But yeah, you need a pretty enormous data set to actually make a big difference.
posted by aubilenon at 2:03 PM on November 29, 2011 [2 favorites]

What direct implications will this have in computing?

None. Like NerdcoreRising said, it's probably not practical. You know how it is when a new Olympic sprinting record is set? This is like that. It will not make a difference for ordinary joggers.
posted by qxntpqbbbqxl at 2:04 PM on November 29, 2011 [2 favorites]

this blog on the "breakthrough" posits that the new algorithm doesn't do better than the old algorithm for matrices smaller than n✕n where n=2¹⁰⁰⁰, in other words not in any real problems where the new method runs faster than the old one:

This value is far above the Bekenstein Bound for the number of particles that could be fit into a volume the size of the observable universe without collapsing it into a black hole. In this sense the algorithm itself is even beyond galactic.

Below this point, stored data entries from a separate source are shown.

-- ==== Sys2Proof/Machine/UnitAlu.lean ====
section
/-! DEFINITION. Register operations, shifts, multiply and divide (R86 to R92). -/

namespace Sys2Proof.Machine

/-- A result written to `rd`, with no flag. -/
def State.setRd (s : State) (p : Nat) (e : Enc) (rd : Nat) (v : Word) : State :=
  (s.onU p fun x => x.setG rd v).seq p e.len

/-- A result with N and Z. -/
def State.logic (s : State) (p : Nat) (e : Enc) (rd : Option Nat) (v : Word) : State :=
  (s.onU p fun x =>
    (match rd with
     | some r => x.setG r v
     | none => x).setS fun r => { r with estat := setNZ r.estat v }).seq p e.len

/-- A result with N, Z, C and V, or OVF when OVE = 1 and V would be 1 (R87, R88). -/
def State.arith (s : State) (p : Nat) (e : Enc) (rd : Option Nat) (v : Arith) : State :=
  if v.v && (s.u p).spr.ove then s.cause p e 0x0B
  else
    (s.onU p fun x =>
      (match rd with
       | some r => x.setG r v.res
       | none => x).setS fun r => { r with estat := setNZCV r.estat v }).seq p e.len

/-- A register form with arithmetic flags. -/
def State.arithForm (s : State) (p : Nat) (e : Enc) (f : RegForm) (bad keep : Bool) (op : Word → Word → Arith) : State :=
  s.issue p e bad anyMode fun s =>
    let (a, b, rd) := regOps (s.u p) f
    s.arith p e (if keep then some rd else none) (op a b)

/-- A register form with logic flags. -/
def State.logicForm (s : State) (p : Nat) (e : Enc) (f : RegForm) (op : Word → Word → Word) : State :=
  s.issue p e (regBad f) anyMode fun s =>
    let (a, b, rd) := regOps (s.u p) f
    s.logic p e (some rd) (op a b)

/-- C of ESTAT. -/
def State.carry (s : State) (p : Nat) : Bool := bit (s.u p).spr.estat 2

/-- ADD (R89). -/
def execAdd (p : UnitIx) (f : RegForm) (s : State) : Out :=
  .next (s.arithForm p.val (encReg 1 1 0x01 0 f) f (regBad f) true fun a b => addc a b false)

/-- SUB (R89). -/
def execSub (p : UnitIx) (f : RegForm) (s : State) : Out :=
  .next (s.arithForm p.val (encReg 1 2 0x01 1 f) f (regBad f) true fun a b => subc a b true)

/-- ADC (R89). -/
def execAdc (p : UnitIx) (f : RF) (s : State) : Out :=
  .next (s.issue p.val (eR 0x01 2 f) (rfBad f) anyMode fun s =>
    s.arith p.val (eR 0x01 2 f) (some f.rd.toNat) (addc (gOf (s.u p.val) f.rs1) (gOf (s.u p.val) f.rs2) (s.carry p.val)))

/-- SBC (R89). -/
def execSbc (p : UnitIx) (f : RF) (s : State) : Out :=
  .next (s.issue p.val (eR 0x01 3 f) (rfBad f) anyMode fun s =>
    s.arith p.val (eR 0x01 3 f) (some f.rd.toNat) (subc (gOf (s.u p.val) f.rs1) (gOf (s.u p.val) f.rs2) (s.carry p.val)))

/-- AND (R89). -/
def execAnd (p : UnitIx) (f : RegForm) (s : State) : Out :=
  .next (s.logicForm p.val (encReg 1 3 0x01 4 f) f fun a b => a &&& b)

/-- OR (R89). -/
def execOr (p : UnitIx) (f : RegForm) (s : State) : Out :=
  .next (s.logicForm p.val (encReg 1 4 0x01 5 f) f fun a b => a ||| b)

/-- XOR (R89). -/
def execXor (p : UnitIx) (f : RegForm) (s : State) : Out :=
  .next (s.logicForm p.val (encReg 1 5 0x01 6 f) f fun a b => a ^^^ b)

/-- ANDN (R89). -/
def execAndn (p : UnitIx) (f : RF) (s : State) : Out :=
  .next (s.issue p.val (eR 0x01 7 f) (rfBad f) anyMode fun s =>
    s.logic p.val (eR 0x01 7 f) (some f.rd.toNat) (gOf (s.u p.val) f.rs1 &&& ~~~(gOf (s.u p.val) f.rs2)))

/-- CMP (R87, R89). -/
def execCmp (p : UnitIx) (f : RegForm) (s : State) : Out :=
  .next (s.arithForm p.val (encReg 1 6 0x01 12 f) f (regBadRd f) false fun a b => subc a b true)

/-- TST (R87, R89). -/
def execTst (p : UnitIx) (rd rs : BitVec 4) (s : State) : Out :=
  .next (s.issue p.val (e16 2 rd rs 6) false anyMode fun s =>
    s.logic p.val (e16 2 rd rs 6) none (gOf (s.u p.val) rd &&& gOf (s.u p.val) rs))

/-- SLT (R89). -/
def execSlt (p : UnitIx) (f : RF) (s : State) : Out :=
  .next (s.issue p.val (eR 0x01 13 f) (rfBad f) anyMode fun s =>
    s.setRd p.val (eR 0x01 13 f) f.rd.toNat
      (w32 (b2n (decide ((gOf (s.u p.val) f.rs1).toInt < (gOf (s.u p.val) f.rs2).toInt)))))

/-- SLTU (R89). -/
def execSltu (p : UnitIx) (f : RF) (s : State) : Out :=
  .next (s.issue p.val (eR 0x01 14 f) (rfBad f) anyMode fun s =>
    s.setRd p.val (eR 0x01 14 f) f.rd.toNat
      (w32 (b2n (decide ((gOf (s.u p.val) f.rs1).toNat < (gOf (s.u p.val) f.rs2).toNat)))))

/-- Source and destination of NEG: rs of the 16-bit form, rs1 of the 32-bit form, whose rs2 is reserved. -/
def negOps (x : UnitSt) : RegForm → Word × Nat
  | .c rd rs => (gOf x rs, rd.toNat)
  | .r f => (gOf x f.rs1, f.rd.toNat)

def negBad : RegForm → Bool
  | .c _ _ => false
  | .r f => rfBadIn false false true f

/-- NEG (R89). -/
def execNeg (p : UnitIx) (f : RegForm) (s : State) : Out :=
  .next (s.issue p.val (encReg 1 7 0x01 15 f) (negBad f) anyMode fun s =>
    s.arith p.val (encReg 1 7 0x01 15 f) (some (negOps (s.u p.val) f).2) (subc 0 (negOps (s.u p.val) f).1 true))

/-- MOV (R89). -/
def execMov (p : UnitIx) (rd rs : BitVec 4) (s : State) : Out :=
  .next (s.issue p.val (e16 1 rd rs 0) false anyMode fun s =>
    s.setRd p.val (e16 1 rd rs 0) rd.toNat (gOf (s.u p.val) rs))

/-- ADDI (R89). -/
def execAddi (p : UnitIx) (f : AddiForm) (s : State) : Out :=
  .next (s.issue p.val (encAddi f) false anyMode fun s =>
    let (a, b, rd) := addiOps (s.u p.val) f
    s.arith p.val (encAddi f) (some rd) (addc a b false))

/-- ANDI (R89). -/
def execAndi (p : UnitIx) (f : IF) (s : State) : Out :=
  .next (s.issue p.val (eI 0x04 f) false anyMode fun s =>
    s.logic p.val (eI 0x04 f) (some f.rd.toNat) (gOf (s.u p.val) f.rs1 &&& zx f.imm))

/-- ORI (R89). -/
def execOri (p : UnitIx) (f : IF) (s : State) : Out :=
  .next (s.issue p.val (eI 0x05 f) false anyMode fun s =>
    s.logic p.val (eI 0x05 f) (some f.rd.toNat) (gOf (s.u p.val) f.rs1 ||| zx f.imm))

/-- XORI (R89). -/
def execXori (p : UnitIx) (f : IF) (s : State) : Out :=
  .next (s.issue p.val (eI 0x06 f) false anyMode fun s =>
    s.logic p.val (eI 0x06 f) (some f.rd.toNat) (gOf (s.u p.val) f.rs1 ^^^ zx f.imm))

/-- CMPI (R87, R89); rd is reserved. -/
def execCmpi (p : UnitIx) (f : IF) (s : State) : Out :=
  .next (s.issue p.val (eI 0x08 f) (decide (f.rd ≠ 0)) anyMode fun s =>
    s.arith p.val (eI 0x08 f) none (subc (gOf (s.u p.val) f.rs1) (sx f.imm) true))

/-- MOVI (R89). -/
def execMovi (p : UnitIx) (rd : BitVec 4) (simm : BitVec 7) (s : State) : Out :=
  .next (s.issue p.val (e16 4 rd (simm.extractLsb' 3 4) (simm.extractLsb' 0 3)) false anyMode fun s =>
    s.setRd p.val (e16 4 rd (simm.extractLsb' 3 4) (simm.extractLsb' 0 3)) rd.toNat (sx simm))

/-- LUI (R89). -/
def execLui (p : UnitIx) (rd : BitVec 5) (imm : BitVec 20) (s : State) : Out :=
  .next (s.issue p.val (eU 0x09 rd imm) false anyMode fun s =>
    s.setRd p.val (eU 0x09 rd imm) rd.toNat (zx imm * 0x1000))

/-- ADDPC (R89). -/
def execAddpc (p : UnitIx) (rd : BitVec 5) (imm : BitVec 20) (s : State) : Out :=
  .next (s.issue p.val (eU 0x0A rd imm) false anyMode fun s =>
    s.setRd p.val (eU 0x0A rd imm) rd.toNat ((s.u p.val).pc + zx imm * 0x1000))

/-! ### Shifts (R90) -/

def State.shiftForm (s : State) (p : Nat) (o : Sh) (n : BitVec 2) (f : ShiftForm) : State :=
  s.issue p (encShift n f) (shiftBad f) anyMode fun s =>
    let (a, c, rd) := shiftOps (s.u p) f
    s.logic p (encShift n f) (some rd) (shift o a c)

/-- SHL and SHLI (R90). -/
def execShl (p : UnitIx) (f : ShiftForm) (s : State) : Out := .next (s.shiftForm p.val .shl 0 f)
/-- SHR and SHRI (R90). -/
def execShr (p : UnitIx) (f : ShiftForm) (s : State) : Out := .next (s.shiftForm p.val .shr 1 f)
/-- SAR and SARI (R90). -/
def execSar (p : UnitIx) (f : ShiftForm) (s : State) : Out := .next (s.shiftForm p.val .sar 2 f)
/-- ROR and RORI (R90). -/
def execRor (p : UnitIx) (f : ShiftForm) (s : State) : Out := .next (s.shiftForm p.val .ror 3 f)

/-! ### Multiply (R91) -/

/-- A product is issued; it is written by PRODUCT_WRITE. -/
def State.mulForm (s : State) (p : Nat) (e : Enc) (f : RegForm) (signed : Bool) : State :=
  s.issue p e (regBadRd f) anyMode fun s =>
    let (a, b, _) := regOps (s.u p) f
    (s.onU p fun x => { x with prods := x.prods ++ [product signed a b] }).seq p e.len

/-- MUL (R91). -/
def execMul (p : UnitIx) (f : RegForm) (s : State) : Out := .next (s.mulForm p.val (encReg 2 4 0x02 0 f) f true)
/-- MULU (R91). -/
def execMulu (p : UnitIx) (f : RegForm) (s : State) : Out := .next (s.mulForm p.val (encReg 2 5 0x02 1 f) f false)

/-- PRODUCT_WRITE (R91): the oldest issued product is written to MH:ML. -/
def execProductWrite (p : UnitIx) (s : State) : Out :=
  .next (match (s.u p.val).prods with
    | [] => s
    | d :: t =>
      s.onU p.val fun x =>
        { x with prods := t, spr := { x.spr with mh := d.extractLsb' 32 32, ml := d.extractLsb' 0 32 } })

/-! ### Divide (R92) -/

/-- A division occupies the unit; `fn` is the function code, 2 DIV, 3 DIVU, 4 REM, 5 REMU. -/
def State.divForm (s : State) (p : Nat) (fn : Nat) (f : RF) : State :=
  let e := eR 0x02 (BitVec.ofNat 4 fn) f
  s.issue p e (rfBad f) anyMode fun s =>
    s.onU p fun x => { x with stat := .divide fn f.rd.toNat (gOf x f.rs1) (gOf x f.rs2) e.info }

/-- DIV (R92). -/
def execDiv (p : UnitIx) (f : RF) (s : State) : Out := .next (s.divForm p.val 2 f)
/-- DIVU (R92). -/
def execDivu (p : UnitIx) (f : RF) (s : State) : Out := .next (s.divForm p.val 3 f)
/-- REM (R92). -/
def execRem (p : UnitIx) (f : RF) (s : State) : Out := .next (s.divForm p.val 4 f)
/-- REMU (R92). -/
def execRemu (p : UnitIx) (f : RF) (s : State) : Out := .next (s.divForm p.val 5 f)

/-- The end of a division: rd, V and DZ, or a trap of R88; with V and DZ never both 1, OVF and DIVZ exclude each
other. -/
def State.divEnd (s : State) (p : Nat) : State :=
  match (s.u p).stat with
  | .divide fn rd a b ins =>
    let (q, r, v, dz) := divide (decide (fn = 2 ∨ fn = 4)) a b
    let s := s.onU p fun x => { x with stat := .run }
    if v && (s.u p).spr.ove then s.raise p 0x0B 0 (s.u p).pc ins 0
    else if dz && (s.u p).spr.dze then s.raise p 0x0A 0 (s.u p).pc ins 0
    else
      (s.onU p fun x =>
        (x.setG rd (if fn ≤ 3 then q else r)).setS fun y =>
          { y with estat := insBit (insBit y.estat 3 v) 4 dz }).seq p 4
  | _ => s

/-- DIVIDE_COMPLETE (R92). -/
def execDivideComplete (p : UnitIx) (s : State) : Out := .next (s.divEnd p.val)

end Sys2Proof.Machine
end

posted by jepler at 2:08 PM on November 29, 2011 [6 favorites]

jedicus: This the more interesting version of that graph. That's not even 1% faster at 10k. Even at 1m it's still only about 1.3% faster.
posted by aspo at 2:08 PM on November 29, 2011 [5 favorites]

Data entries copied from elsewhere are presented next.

/-- An instruction that the fetch queue does not hold is read first, the unit taking its cycle of the memory, and then runs
as from the queue, where the read has put it (R82 to R84, R266, R269, R270); that a command which names another instruction
than the one fetched does nothing is the model's choice (log entry 2). -/
def FetchedFirst : Prop :=
  (∀ (s t : State) i p e, encOf i = some (p, e) → wellFormed i = true → s.ready p.val = true → t.ready p.val = true →
    s.fetch p.val e = .ok t → t.fetch p.val e = .ok t → exec i s = exec i t) ∧
  (∀ (s : State) (p : UnitIx) k, (s.u p.val).wrap = false → (s.u p.val).hq = [] →
    s.fetchKey p.val (s.u p.val).pc = some k → s.syn k = 0 →
    (∀ h : Half, s.leN k 2 = h.toNat → ∃ t, s.fetch p.val (.c16 h) = .ok t ∧ OnlyUnitArb s t p.val ∧
      t.u p.val = { s.u p.val with hq := [⟨(s.u p.val).pc, h, s.cxOf p.val h⟩] } ∧ t.fetch p.val (.c16 h) = .ok t) ∧
    ∀ i h, encOf i = some (p, .c16 h) → s.leN k 2 ≠ h.toNat → s.ready p.val = true → exec i s = .next s)

/-- B.cond, J, JR and LOOP (R70, R74, R99, R100); a JR to an odd address raises ALIGN instead. -/
def BranchesA : Prop :=
  (∀ s p f, branchBad f = false → condHolds (branchCond f) (s.u p.val).spr.estat = true →
    Jumps s p (encBranch f) (.bCond p f) (fromPc s p (branchBytes f)) (s.u p.val).spr) ∧
  (∀ s p f, branchBad f = false → condHolds (branchCond f) (s.u p.val).spr.estat = false → Issues s p (encBranch f) →
    ∃ t, exec (.bCond p f) s = .next t ∧ OnlyUnit s t p.val ∧ EndsFrom (s.u p.val) t p (encBranch f).len) ∧
  (∀ s p f, Jumps s p (encJump 0xB 0x21 f) (.j p f) (fromPc s p (jumpBytes f)) (s.u p.val).spr) ∧
  (∀ s p f, jrBad f = false → bit (jrOps (s.u p.val) f) 0 = false →
    Jumps s p (encJr 5 0 f) (.jr p f) (jrOps (s.u p.val) f) (s.u p.val).spr) ∧
  (∀ s p (f : IF), f.rd = 0 → 2 ≤ f.imm.toNat → Issues s p (eI 0x24 f) →
    ∃ t w, exec (.loop p f) s = .next t ∧ OnlyUnit s t p.val ∧
      ∃ hq d, t.u p.val = { s.u p.val with
        spr := { (s.u p.val).spr with lc := gReg s p f.rs1, ls := (s.u p.val).pc + 4,
                                      le := (s.u p.val).pc + w32 (2 * f.imm.toNat) },
        pc := (s.u p.val).pc + 4, hq := hq, hwOld := [], first := false, wrap := w, dbg := d })

/-- What the condition codes of R74 say after the flags of a compare (R87). -/
def BranchesB : Prop :=
  ∀ e f a b : Word,
    FlagsAre e f (bit (a - b) 31) (decide (a - b = 0)) (noBorrow a b 0) (outOfRange (a.toInt - b.toInt)) →
    condHolds 0x0 f = true ∧ condHolds 0x1 f = decide (a = b) ∧ condHolds 0x2 f = decide (a ≠ b) ∧
    condHolds 0x3 f = decide (b.toNat ≤ a.toNat) ∧ condHolds 0x4 f = decide (a.toNat < b.toNat) ∧
    condHolds 0x5 f = decide (b.toNat < a.toNat) ∧ condHolds 0x6 f = decide (a.toNat ≤ b.toNat) ∧
    condHolds 0x7 f = decide (b.toInt ≤ a.toInt) ∧ condHolds 0x8 f = decide (a.toInt < b.toInt) ∧
    condHolds 0x9 f = decide (b.toInt < a.toInt) ∧ condHolds 0xA f = decide (a.toInt ≤ b.toInt)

errr, fail on my part: 2¹⁰⁰⁰ is the matrix size where the new method is twice as fast as the old best method.
posted by jepler at 2:09 PM on November 29, 2011

Almost all engineering computational analysis is based on matrix math. This will make a huge difference on computational fluid dynamics as well as finite element analysis. On my desktop computer I do FEA analysis with 100,000 node systems. This will speed all of this up significantly, especially the supercomputer based systems.
posted by TheJoven at 2:17 PM on November 29, 2011 [5 favorites]

I think jepler's right, and this comment seems to indicate that these recent improvements aren't breakthroughs but just ricing* the CW algorithm -- which no one uses in practice either. Mere mortals like you and I will keep on multiplying our matrixes with rusty tire irons, as always.

*apologies for using 'rice' as a verb in a mathematical context, but it was funny
posted by RobotVoodooPower at 2:18 PM on November 29, 2011 [1 favorite]

Meanwhile, the fastest known Al Gore rhythm clocks in at a tepid 60 BPM, and is frankly just embarrassing to listen to.
posted by dephlogisticated at 2:19 PM on November 29, 2011 [1 favorite]

Computer science types: how big do ns get for things that we do, like encoding video, or transmitting game data on the internet?

Moreover, maybe there's cool stuff that previously wasn't practical because it involved multiplying huge matrices, but now that it's easier to do, we can rely on it more for computing stuff.
posted by Jon_Evil at 2:19 PM on November 29, 2011

This will speed all of this up significantly, especially the supercomputer based systems.

No it won't. Coppersmith-Winograd (and this improvement) is never used in practice, because the matrices on which it performs better are so large that they can't be stored on modern computer hardware. These algorithms are of theoretical interest, and that is it.

As NerdcoreRising mentioned right at the top of the thread, there are coefficients in front of the n^omega term, and they are HUGE.
posted by homotopy at 2:27 PM on November 29, 2011 [3 favorites]

Here's something embarrassing: my training as an engineer taught me that matrix multiplication was O(n^3) and I never had any reason to doubt it.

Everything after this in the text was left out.